Скажем, диалог Стародума и Скотинина: «Меня трогают люди...» — «А меня так свиньи», который и должен был по замыслу автора вызвать смех зрителей, исследователь — вполне серьезно (но это как раз и комично) — комментирует следующим образом: «Действительно, именно свинья, т. е. злое начало, — цель и смысл жизни этих людей. Недаром Правдин говорит об "адском нраве" госпожи Простаковой» [2, 109]. Здесь и проявляется тот «законнический» буквализм, о котором я упоминал выше. При подобном подходе недоуменную реплику гоголевского Данилы из «Страшной мести»: «Для чего же не любить свинины?» — вполне можно истолковать как причащение казака мясом свиньи — «персонификацией мирового зла». Тогда как как раз колдун из той же повести, согласно такому же законническому буквализму, вполне себе добропорядочный человек, не поддающийся «адскому» соблазну, поскольку он утверждает: «Я не люблю свинины!»3.

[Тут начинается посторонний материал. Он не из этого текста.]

/-- PROG_WRITE (R471). -/
def progWrite (d : Dev) (c : HostCmd) : Ran :=
  let a := c.p 0
  let n := c.len.toNat / 16
  let s := d.progStatus c
  if s ≠ 0 then d.stop s
  else if (List.range n).any (fun i => d.progLocked (a + i)) then d.stop 0x05
  else d.takeBuf c c.len.toNat (fun bs =>
    match (List.range n).find? (fun i => !d.entryOk c.owner (a + i) (entryIn bs i)) with
    | some i => d.stop 0x07 i
    | none => (d.putEntries a bs).ok n)

/-- At most one step's bytes of a transfer, from byte `moved` on: what is left of `len`, at most 262,144 (R282). -/
def stepBytes (len moved : Nat) : Nat := min 262144 (len - moved)

/-- One step of a transfer of `bs` to the command's host buffer (R282), `moved` bytes into it; `result` is what it completes with. -/
def giveStep (d : Dev) (c : HostCmd) (bs : List Byte) (moved result : Nat) : Ran ⊕ (Dev × Nat) :=
  let k := stepBytes bs.length moved
  let n := d.dmaSpan c.fn.val (c.addr.toNat + moved) k true
  let d := d.hostGive c.fn.val (c.addr.toNat + moved) ((bs.drop moved).take n)
  if n < k then .inl ((d.dmaDenied c.fn.val).stop 0x0C (moved + n))
  else if bs.length ≤ moved + k then .inl (d.ok result)
  else .inr (d, moved + k)

/-- Run a stepped command to its end: `fuel` bounds the steps. -/
def allSteps (step : Dev → Nat → Ran ⊕ (Dev × Nat)) : Nat → Dev → Nat → Ran
  | 0, d, moved => d.ok moved
  | fuel + 1, d, moved =>
    match step d moved with
    | .inl r => r
    | .inr (d', m) => allSteps step fuel d' m

/-- One step of PROG_READ (R282, R471). -/
def progReadStep (d : Dev) (c : HostCmd) (moved : Nat) : Ran ⊕ (Dev × Nat) :=
  let s := d.progStatus c
  if s ≠ 0 then .inl (d.stop s)
  else
    let n := c.len.toNat / 16
    let ws := (List.range (4 * n)).map (fun i => SMap.get 0 d.prog (4 * c.p 0 + i))
    d.giveStep c (wordBytes ws) moved n

/-- PROG_READ (R471) as a whole. -/
def progRead (d : Dev) (c : HostCmd) : Ran := allSteps (fun d m => d.progReadStep c m) (c.len.toNat / 262144 + 2) d 0
/-- RELOAD (R69) as a whole. -/
def reload (d : Dev) (c : HostCmd) : Ran := allSteps (fun d k => d.reloadStep c k) ((d.banksOf (c.p 0)).length + 1) d 0

/-! ## Contexts (R122 to R128) -/

/-- The hot state returns to the start of the program (R284): PC takes START, and DEPTH, HELD, E and LAST_TREQ are cleared. -/
def resetPc (d : Dev) (c : Nat) : Dev :=
  let d := (d.setCtxFld c 2 0 20 (d.ctxFld c 1 0 20)).setCtxFld c 2 20 5 0
  (d.setCtx64 c 8 0).setCtx64 c 10 0

/-- A channel set is valid for an owner (R124): 1 to 16 channels of the owner, of one interpolation. -/
def setOk (d : Dev) (owner : Option Nat) (chs : List Nat) : Bool :=
  !chs.isEmpty && decide (chs.length ≤ 16) && chs.all (fun n => d.chOwner n == owner && d.fld (Reg.chn_CFG n) 4 4 == d.fld (Reg.chn_CFG (chs.headD 0)) 4 4)

/-- The channels that the CHSET words of a record image name. -/
def chsetOf (ws : List Word) : List Nat := (List.range 96).filter (fun n => bitsOf (ws.getD (44 + n / 32) 0).toNat (n % 32) 1 == 1)
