-- ==== Sys2Proof/Machine/Admission.lean ====
section
/-! DEFINITION. Admission (R75 to R83, R118, R131, R138, R144, R225): walking the programs of a set of contexts, every check, the
report, and what an admitted context then holds. -/
namespace Sys2Proof.Machine

/-- A failed check (R82): code, kind and number of the object, what is needed and what is there. -/
structure Miss where
  check : Nat
  kind  : Nat
  obj   : Nat
  need  : Nat
  got   : Nat
deriving DecidableEq, Repr

/-- A record when the need exceeds what is there. -/
def missIf (check kind obj : Nat) (need got : Int) : List Miss :=
  if got < need then [⟨check, kind, obj, need.toNat, got.toNat⟩] else []

/-- Keep one record of each check and object, the one that lacks most (R82). -/
def worst (l : List Miss) : List Miss :=
  let same (x y : Miss) : Bool := x.check == y.check && x.kind == y.kind && x.obj == y.obj
  l.foldl (fun (acc : List Miss) (x : Miss) =>
    match acc.find? (same x) with
    | some y => if y.need - y.got < x.need - x.got then acc.map (fun z => if same x z then x else z) else acc
    | none => acc ++ [x]) []

/-- Walk every path of a program from address `a` in state `s`. `visit` gives the records of an entry and where the path goes on, with
its state; a path ends where it leaves the store or comes back to an address in a state that an earlier visit of the same path `covers`: nothing
that follows can then lack more than it did after that visit. `fuel` bounds the length of a path. Log entry 41, DEDUCED, unsafe. -/
def walk {σ : Type} (covers : σ → σ → Bool) (visit : Nat → σ → List Miss × List (Nat × σ)) :
    Nat → List (Nat × σ) → Nat → σ → List Miss
  | 0, _, _, _ => []
  | fuel + 1, seen, a, s =>
    if 2^20 ≤ a ∨ seen.any (fun p => p.1 == a && covers p.2 s) then []
    else
      let r := visit a s
      r.1 ++ r.2.flatMap (fun p => walk covers visit fuel ((a, s) :: seen) p.1 p.2)

/-- The addresses that control can reach (R100, R103, R115): `todo` is to be visited, `seen` has been. -/
def reachFrom (succ : Nat → List Nat) : Nat → List Nat → List Nat → List Nat
  | 0, _, seen => seen
  | _, [], seen => seen
  | fuel + 1, a :: todo, seen =>
    if 2^20 ≤ a ∨ seen.contains a then reachFrom succ fuel todo seen else reachFrom succ fuel (succ a ++ todo) (a :: seen)

namespace Dev

/-! ## A program's shape -/

def opAt (d : Dev) (a : Nat) : Nat := ent (d.entryAt a) 0 0 4
def baseAt (d : Dev) (a : Nat) : Nat := ent (d.entryAt a) 0 4 2
def waitsAt (d : Dev) (a : Nat) : Bool := ent (d.entryAt a) 0 6 4 != 0

/-- A loop that a path is in: the first address of its body, the passes it has left, counting this one, and, where its passes are not known,
the path's balance when this one began. -/
abbrev LoopAt := Nat × Nat × Option Int

/-- The loops of a program that end at address `b`: the first address of the body, and the passes that may follow one of them. -/
def loopsTo (d : Dev) (prog : List Nat) (b : Nat) : List (Nat × Nat) :=
  (prog.filter (fun a => d.opAt a == 3 && ent (d.entryAt a) 0 12 20 == b)).map (fun a =>
    (a + 1, if ent (d.entryAt a) 0 11 1 = 1 then 2^32 - 1 else ent (d.entryAt a) 3 0 32 - 1))

/-- Where control goes from the entry at `a` in the loops `loops` (R100, R103, R115). A loop that a register counts has up to `cap` passes, of
which another follows where `again` the balance with which the last began says so; an entry inside a loop whose LOOP the path has not met may be
in any of its passes. -/
def flow (d : Dev) (prog : List Nat) (cap : Nat) (bal : Int) (again : Int → Bool) (a : Nat) (loops : List LoopAt) : List (Nat × List LoopAt) :=
  let n := d.entryAt a
  match ent n 0 0 4 with
  | 0 => []
  | 3 =>
    let skip : Nat × List LoopAt := (ent n 0 12 20 + 1, loops)
    let enter (k : Nat) (m : Option Int) : List (Nat × List LoopAt) := if loops.length < 8 then [(a + 1, (a + 1, k, m) :: loops)] else []
    if ent n 0 11 1 = 1 then skip :: enter cap (some bal) else if ent n 3 0 32 = 0 then [skip] else enter (min cap (ent n 3 0 32)) none
  | 4 =>
    match loops with
    | [] => (a + 1, []) :: ((d.loopsTo prog a).filter (fun p => decide (0 < p.2))).map (fun p => (p.1, [(p.1, min cap p.2, some bal)]))
    | (body, k, none) :: rest => if 1 < k then [(body, (body, k - 1, none) :: rest)] else [(a + 1, rest)]
    | (body, k, some v) :: rest => (a + 1, rest) :: (if 1 < k && again v then [(body, (body, k - 1, some bal) :: rest)] else [])
  | 5 => (ent n 1 0 20, loops.drop (ent n 0 17 3)) :: (if ent n 0 11 3 = 0 then [] else [(a + 1, loops)])
  | _ => [(a + 1, loops)]

/-- The loops in which a context stands, as its record holds them (R103, R123). -/
def loopsOf (d : Dev) (c : Nat) : List LoopAt :=
  let n := d.ctxFld c 2 20 4
  (List.range n).map (fun i => (d.ctxFld c (29 + 2 * (n - 1 - i)) 0 20, (d.ctxW c (28 + 2 * (n - 1 - i))).toNat, none))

В другом месте Бухаркин как будто бы совершенно справедливо замечает, что «чертыхание — это не просто особенность речи. Вернее, данная особенность прямо и весьма нелицеприятно характеризовала в XVIII веке внутреннюю сущность человека» [2, 101], однако прямая проекция исследователем этого словно бы самоочевидного и даже достаточно тривиального соображения на комедию Фонвизина разрушает ее комическую природу. Например, чертыхающийся Иванушка, комический персонаж «Бригадира», если верить исследователю, «уповает не на Бога, а на дьявола», соотнесен с «абсолютным злом» и т. д. [2,101]. При подобном буквализме и восклицание гоголевского повествователя в финале «Мертвых душ»: «Чорт побери всё», тем более со-
4
седствующее с определением «сидит чорт знает на чем» , также более чем подозрительно (к тому же мы имеем дело не с комедией, а с поэмой), а ведь в этом случае повествователь рассуждает вообще о сущности русского человека. Не забудем и того, что у Гоголя в этой же важнейшей части поэмы словно опровергается подобное «законничество» буквалистских интерпретаций стремительным переходом к изображению Руси-тройки, которая «мчится вся вдохновенная Богом»5. Да и оставаясь сугубо в пределах фонвизин-ского художественного мира, достаточно странно, на мой взгляд, словно бы не замечать языковой игры драматурга, которая самым наглядным образом проявляется, к примеру, в реплике Бригадира, обращенной к фарисействующему Советнику:
(передражнивая его) О Господи! Нет, брат, я вижу по этому, что у кого чаще всех Господь на языке, у того черт на сердце.. .6
В результате подлинный драматизм столкновения просветительского рационализма и культурной памяти христианской традиции в творчестве русских авторов XVIII века как-то затушевывается и редуцируется. Мне вполне импонирует попытка П. Е. Бухаркина оспорить словно бы априорную ветхозаветность представлений о Божестве в этом столетии, которая представлена не только у Ю. М. Лотмана, но и у В. А. Котельникова: «Литература XVIII века усваивает и выражает преимущественно ветхозаветную религиозность
(Ломоносов, Сумароков, Радищев, Державин), знающую мир и человека в их подзаконном состоянии, в несыновних отношениях к Творцу» [16, 10], но, как я полагаю, эта попытка — на почве отдельного вычленения «церковности» из православной традиции как таковой — не вполне удалась.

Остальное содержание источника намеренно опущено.